Severe asthma is associated with greater ASM mass with greater CXCL8 and eotaxin ASM expression [55, 56]. ASM can further stimulate the epithelium to produce various cytokines [57]. Many studies showed that BT induced long lasting ASM ablation [14,15,16,17,18,19,20]. It is not clear to which mechanism(s) S100A family downregulation may be attributed. It might be related to improvement in epithelial integrity leading to proper response to external stimuli and reduced production of alarmins and their receptors; ASM ablation reducing the need for contractility modulating proteins or ASM ablation leading to reduced production of chemokines and modulation of inflammation resulting in proper epithelial priming.

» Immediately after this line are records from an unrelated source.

-- ==== Sys2Proof/Word.lean ====
section
/-! DEFINITION. The block's value types (00_scope.md R8, R11): every width the spec gives a
register, a table entry, an operand or a port. A table index is a plain `Nat` once it is used as a
key, reached from its u32 by `toNat`. -/

namespace Sys2Proof

/-- A command word as it crosses the command port, 64 bits (R70, R72). -/
abbrev CommandWord := BitVec 64

/-- u32: `pc`, `MODE`, `GHR`, an `LHT` entry, a token index (R8, R21, R26, R27, R32). -/
abbrev U32 := BitVec 32

/-- u6: the three configured widths (R21, R76). -/
abbrev U6 := BitVec 6

/-- u2: a saturating counter (R8, R28 to R31). -/
abbrev Counter := BitVec 2

/-- s8, two's complement: a perceptron bias or weight (R33, R34). -/
abbrev Weight := BitVec 8

/-- s32, two's complement: the retained perceptron sum (R26, R173). -/
abbrev SumWord := BitVec 32

/-- u3: the fault register (R25). -/
abbrev FaultBits := BitVec 3

/-- u1: an outcome, a prediction or a flag. `true` is 1, taken (R15). -/
abbrev Bit := Bool

end Sys2Proof
end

Taken together our results support the idea that the S100A family proteins and their related signaling pathways play a relevant role in severe asthma pathophysiology and that a reduced expression might be an indicator of response to BT treatment. They also support that BT, through its effects on airway structural cells, contributes to modulate local innate immune response and inflammation. The nature of BT treatment (heat delivery) and current evidence support that its beneficial effects may not be solely attributable to ASM ablation. For instance, we previously showed that BT induced the renewal of the ciliated cell layer, lastingly increased the number of basal progenitor cells and reduced the production of MUC5AC. This is accompanied by an increase in proliferating epithelial cells in the first two months [4, 21, 58] post-treatment while this goes back to basal level more than 1 year post treatment [21]. Further, in vitro experiments exposing epithelial cell cultures to heat as a proxy of BT showed that it may increase proliferation of epithelial cells and modulate their expression of differentiation markers [58, 59]. While in vitro heat treatment may be useful in assessing the effect of BT on epithelial cells, this only captures acute effect of heat which might not reflect long-lasting disease modifying mechanisms. We therefore believe that the current study assessing effect of BT on S100A family is more likely related to lasting clinical benefits.

Though the exact role of S100A family proteins in asthma pathophysiology is still not clear, higher expression is associated with disease. Further studies are needed to better understand the role of S100A family proteins and their receptors in relation to asthma pathophysiology which might be relevant in treatment monitoring.

Western Blots of selected S100A family receptors (RAGE, TLR4, CD36) on top with associated graphical representations below.